Let’s talk about qualitative data today.

It doesn’t get enough love and quantitative always gets more. I want to give you a proper way to analyze qualitative data and then show you examples of how to use it for experiment ideation (since I’m a researcher and an experimenter).

What is the difference between quantitative and qualitative data?

We all know there are two types of data: quantitative and qualitative.

Quantitative: “relating to, measuring, or measured by the quantity of something rather than its quality” (Source)

Qualitative: “relating to, measuring, or measured by the quality of something rather than its quantity” (Source)

The TLDR in my head…
Quantitative = numbers
Qualitative = words

How do people usually analyze qualitative data?

Quantitative is typically easier for people to analyze. Processes for this are fairly consistent across teams. It’s just numbers.

Qualitative is usually the wild west as far as how people analyze it. Many people don’t know what to do with it or how to analyze it properly. They almost never know that you can turn it from qualitative to quantitative either.

You might ask, “Well why would you want to convert it? Wouldn’t you just collect quantitative data in the first place then?” Nope.

Quantitative data usually gives us the “what” of something. Qualitative usually gives us the “why” of something.

Example:

  • Quantitative data point: The exit rate on the homepage is 82%.
  • Qualitative data point: Users don’t understand the value proposition or benefits.

Most people’s approaches to analyzing qualitative data: (1) word clouds or (2) reading through responses and taking rough notes.

Neither of those is great.
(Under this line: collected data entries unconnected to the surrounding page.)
/-- PQSTAT by selector (R226). -/
def Core.pqstat (k : Core) (sel : Fin 3) : Word :=
  match sel with
  | 0 =>
    (0 : BitVec 38) ++ k.pump1.parkedG.getD 0 ++ k.pump0.parkedG.getD 0 ++ (0 : BitVec 2) ++
      bit1 k.pump1.parkedG.isSome ++ bit1 k.pump0.parkedG.isSome ++ bit1 k.pump1.busy ++ bit1 k.pump0.busy ++
      k.pqlim ++ BitVec.ofNat 5 k.pumpUsed
  | 1 => k.pump0.faultWord
  | 2 => k.pump1.faultWord

/-- PQSTAT (R226). -/
def execPqstat (g : Guard) (d : SReg) (sel : Fin 3) (s : State) : Out := s.setS g d (s.curCore.pqstat sel)

/-- PUMP_QUEUE_ROOM (R215): a stream held only by the full pump queue appends its command, after those of lower code that
can. -/
def execPumpQueueRoom (c : CoreId) (x : StreamId) (s : State) : Out :=
  s.onCore c fun s =>
    match (s.stream c x).pend with
    | .dst r rdr debits op =>
      if op.needsEntry && (s.stream c x).st == .otherWait && (s.core c).pumpRoom then s.dstPhase c x r rdr debits op else s
    | _ => s

/-! ## Units (R216 to R220) -/

/-- The 64-byte granules of a payload at a checked place that hold a byte of a poisoned granule: each is sent with its poison flag
(R378, R403). -/
def State.payloadPoison (s : State) (c : CoreId) (l : Loc) (n : Nat) : BitVec 64 :=
  BitVec.ofNat 64 (((List.range ((n + 63) / 64)).filter fun g =>
    (s.readLoc c (s.corePart c) (l.plus (64 * g)) (min 64 (n - 64 * g))).2).map (2 ^ ·)).sum

/-- Unit j of a PREM is sent: the state with its packet outstanding, and the packet's number (R220). The destination's
alignment is the pump's to check (R217); its translation is the target's. A poisoned source is sent with its flags; the command
ends at that unit once it has been performed (R378, Table 26.3, assumption log 28). -/
def State.premSend (s : State) (c : CoreId) (second : Bool) (m : PumpCmd) (j : Nat) : Except PumpStop (State × BitVec 32) := do
  let l ← s.pumpLoc c .read m.size m.size false (m.srcVa j 0)
  if (m.dstVa j 0).toNat % m.size != 0 then .error (.park (m.dstVa j 0) Cause.misaligned true)
  let bs := (s.readLoc c (s.corePart c) l m.size).1
  match s.sendPacket c (m.e.setWidth 16) (releases m.o) (.pump c second)
    (.prem (m.dstVa j 0) m.size 0 bs (s.payloadPoison c l m.size)) with
  | .sent s' seq => .ok (s', seq)
  | .held => .error .wait
  | .lost => .error .lost

/-- A run of n virtual bytes, cut where 64-byte granules meet. -/
def granuleRuns (va : VAddr) (n : Nat) : List (VAddr × Nat) :=
  (PoisonMem.granules va.toNat n).map fun g =>
    let lo := max va.toNat (64 * g)
    (BitVec.ofNat 51 lo, min (va.toNat + n) (64 * g + 64) - lo)

/-- An access of a pump as it sets out: none where its address is misaligned, which is found before it is looked up. -/
def State.pumpAttempt (s : State) (c : CoreId) (kind : AccKind) (n align : Nat) (planed : Bool) (va : VAddr) : List Attempt :=
  match s.pumpLoc c kind n align planed va with
  | .ok l => [⟨kind, va, [(0, n)], some l⟩]
  | .error _ => if va.toNat % align != 0 then [] else [⟨kind, va, [(0, n)], none⟩]

/-- Attempts up to the first that is not made. -/
def untilBarred : List Attempt → List Attempt
  | [] => []
  | a :: rest => if a.made.isNone then [a] else a :: untilBarred rest

/-- What a pump sets out to do at the element of unit j of a command that is to be moved (R217): the source is checked, then the
destination, before either is made, and a poisoned source is not written; PREM writes at its target (R220). -/
def State.moveAttempts (s : State) (c : CoreId) (m : PumpCmd) (j idx : Nat) : List Attempt :=
  let src := if m.kind == .pfill then [] else s.pumpAttempt c .read m.size m.size false (m.srcVa j idx)
  let dst := if s.premRemote m then [] else s.pumpAttempt c .write m.size m.size false (m.dstVa j idx)
  let barred := fun (as : List Attempt) => as.map fun a => { a with made := none }
  if m.kind != .pfill && src.all (·.made.isNone) then src
  else if s.premRemote m then (if (m.dstVa j idx).toNat % m.size != 0 then barred src else src)
  else if dst.all (·.made.isNone) then barred src ++ dst
  else match s.copyUnit c m j with
    | .ok _ => src ++ dst
    | .error _ => src ++ barred dst

/-- What unit j of a command sets out to do, in order (R217, R218, R219): to read the scales before block 0, or a block, or an
index and then its element. -/
def State.unitAttempts (s : State) (c : CoreId) (m : PumpCmd) (j : Nat) : List Attempt :=
  if m.needsScales j then
    let va : VAddr := m.e.setWidth 51
    let n := m.c.toNat
    let p := (s.pumpCtx c .read).part
    if (pwldWindow va n).isSome || s.apertureAt p va.toNat != s.apertureAt p (va.toNat + n - 1) then []
    else untilBarred ((granuleRuns va n).flatMap fun r => s.pumpAttempt c .read r.2 1 false r.1)
  else if m.kind == .pwld then
    if (pwldWindow (addrPlus m.b (512 * j)) 512).isSome then [] else s.pumpAttempt c .read 512 512 true (addrPlus m.b (512 * j))
  else if m.indexed then
    let i := s.pumpAttempt c .read m.iwBytes m.iwBytes false (addrPlus m.c (m.iwBytes * j))
    match s.pumpIdx c m j with
    | .ok idx => i ++ s.moveAttempts c m j idx
    | .error _ => i
  else s.moveAttempts c m j 0

/-- The requests of some accesses of a command; a PREM unit to another device injects its payload, wherever it is read (R220). -/
def State.unitReqs (s : State) (c : CoreId) (m : PumpCmd) (as : List Attempt) : List Req :=
  (s.engineReqs c true as).map fun r =>
    if s.premRemote m && !r.miss && r.granules.isEmpty then { r with granules := List.replicate ((m.size + 63) / 64) none }
    else r

/-- Unit u of a running command performed on this device: its pump stands at the next one, or still before block 0 after
the scales (R218). -/
def State.oneUnit (s : State) (c : CoreId) (second : Bool) (m : PumpCmd) (u : Nat) : Except PumpStop State := do
  let (s', m') ← s.localUnit c m u
  if m.needsScales u then .ok (s'.modCore c fun k => k.setPump second (.running m' u none))
  else .ok ((s'.modCore c fun k => k.setPump second (.running m' (u + 1) none)).sketch 4 c m.pc 1)

/-- The next units of a running command that belong to one step, at most n, up to one that fails; nothing where one of them
has to wait, since a reader sees an aligned 8-byte unit old or new and never a mixture (R46). -/
def State.unitRun (s : State) (c : CoreId) (second : Bool) : Nat → Option State
  | 0 => some s
  | n + 1 =>
    match (s.core c).pump second with
    | .running m u none =>
      if m.units ≤ u then some s
      else match s.oneUnit c second m u with
        | .error .wait => none
        | .error _ => some s
        | .ok s' => if m.together u then s'.unitRun c second n else some s'
    | _ => some s

/-- What the next step of a running command sets out to do, with the units that belong to it, at most n, up to one that fails;
none where one of them has to wait. -/
def State.runAttempts (s : State) (c : CoreId) (second : Bool) : Nat → Option (List Attempt)
  | 0 => some []
  | n + 1 =>
    match (s.core c).pump second with
    | .running m u none =>
      if m.units ≤ u then some []
      else match s.oneUnit c second m u with
        | .error .wait => none
        | .error _ => some (s.unitAttempts c m u)
        | .ok s' =>
          if m.together u then (s'.runAttempts c second n).map (s.unitAttempts c m u ++ ·) else some (s.unitAttempts c m u)
    | _ => some []

/-- One step of a running command: the units that one step holds (R46), or the sending of one (R216, R220); a unit that
cannot be performed changes nothing. -/
def State.pumpUnit (s : State) (c : CoreId) (second : Bool) : State :=
  if (s.core c).gated then s
  else match (s.core c).pump second with
    | .running m u none =>
      if m.units ≤ u then s
      else if s.premRemote m then
        match s.premSend c second m u with
        | .ok (s', seq) =>
          s'.modCore c fun k => k.setPump second (.running m u (some (m.e.setWidth 16, seq)))
        | .error _ => s
      else (s.unitRun c second (m.units - u)).getD s
    | _ => s

/-- The pump performs every unit it can on this device. -/
def State.pumpRun (s : State) (c : CoreId) (second : Bool) : Nat → State
  | 0 => s
  | n + 1 =>
    match (s.core c).pump second with
    | .running m _ none => if s.premRemote m then s else (s.pumpUnit c second).pumpRun c second n
    | _ => s

/-- Every unit a running command can still perform here (R216), and the scales of a PWLD before them. -/
def State.pumpAhead (s : State) (c : CoreId) (second : Bool) : State :=
  match (s.core c).pump second with
  | .running m u _ => s.pumpRun c second (m.units - u + 1)
  | _ => s

/-- A payload carries poison. -/
def carriesPoison (b : PacketBody) : Bool :=
  match b with
  | .prem _ _ _ _ poison => poison != 0
  | .sem _ _ _ _ => false

/-- Why the next unit of a running command goes no further, if it does not; a unit sent with poison has been performed at its
target and is not counted. -/
def State.pumpStop (s : State) (c : CoreId) (second : Bool) (m : PumpCmd) (u : Nat) (sent : Option (BitVec 16 × BitVec 32)) :
    Option PumpStop :=
  if m.units ≤ u then none
  else match sent with
    | some (dev, seq) =>
      match s.fabric.outPkt dev seq with
      | none => some .lost
      | some o => match o.ack with
        | none => some .wait
        | some (.ok _) =>
          if carriesPoison o.full then some (.poison (match s.pumpLoc c .read m.size m.size false (m.srcVa u 0) with
            | .ok l => s.badAddr c l m.size
            | .error _ => 0))
          else some .wait
        | some (.reject cause) =>
          if cause == Cause.peerLost then some .lost
          else if cause == Cause.poisonConsumed then some (.poison 0)
          else some (.park (m.dstVa u 0) cause true)
    | none =>
      if s.premRemote m then
        match s.premSend c second m u with
        | .ok _ => some .wait
        | .error e => some e
      else match s.localUnit c m u with
        | .ok _ => some .wait
        | .error e => some e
Not very methodical, right?

Word clouds is not always great

Word clouds are not always great (source)

Boom. Here’s where we want to turn it from qualitative to quantitative. It’s much more methodical, reliable, and repeatable.

Process to turn qualitative data into quantitative data

I’ll share with you the process that we also follow at Chirpy. All you have to do is start a spreadsheet. This is where we’ll complete a coding process.

  1. Put all of your responses on the left side in one column in individual rows. (Usually, 200-300 are ideal so that you reach statistical significance.)
  2. Read responses one at a time. For each one, determine one or more themes.
  3. Add those themes to the top in one row in individual columns as you go.
  4. For each response, add a “1” under each applicable theme. More than one theme can be counted per response.
  5. After you’ve completed this process for all responses, get the sums for each theme.
  6. Pull the entire list of themes and totals. Sort them from highest to lowest.

That’s it!

Quantitative Data Analysis - Spreadsheet example

Quantitative Data Analysis

 

Quantitative data analyis - Pull out some of the top quotes

Pull out some of the top quotes

Optional but recommended: You can pull out some of the top quotes along the way, too. That’s always helpful.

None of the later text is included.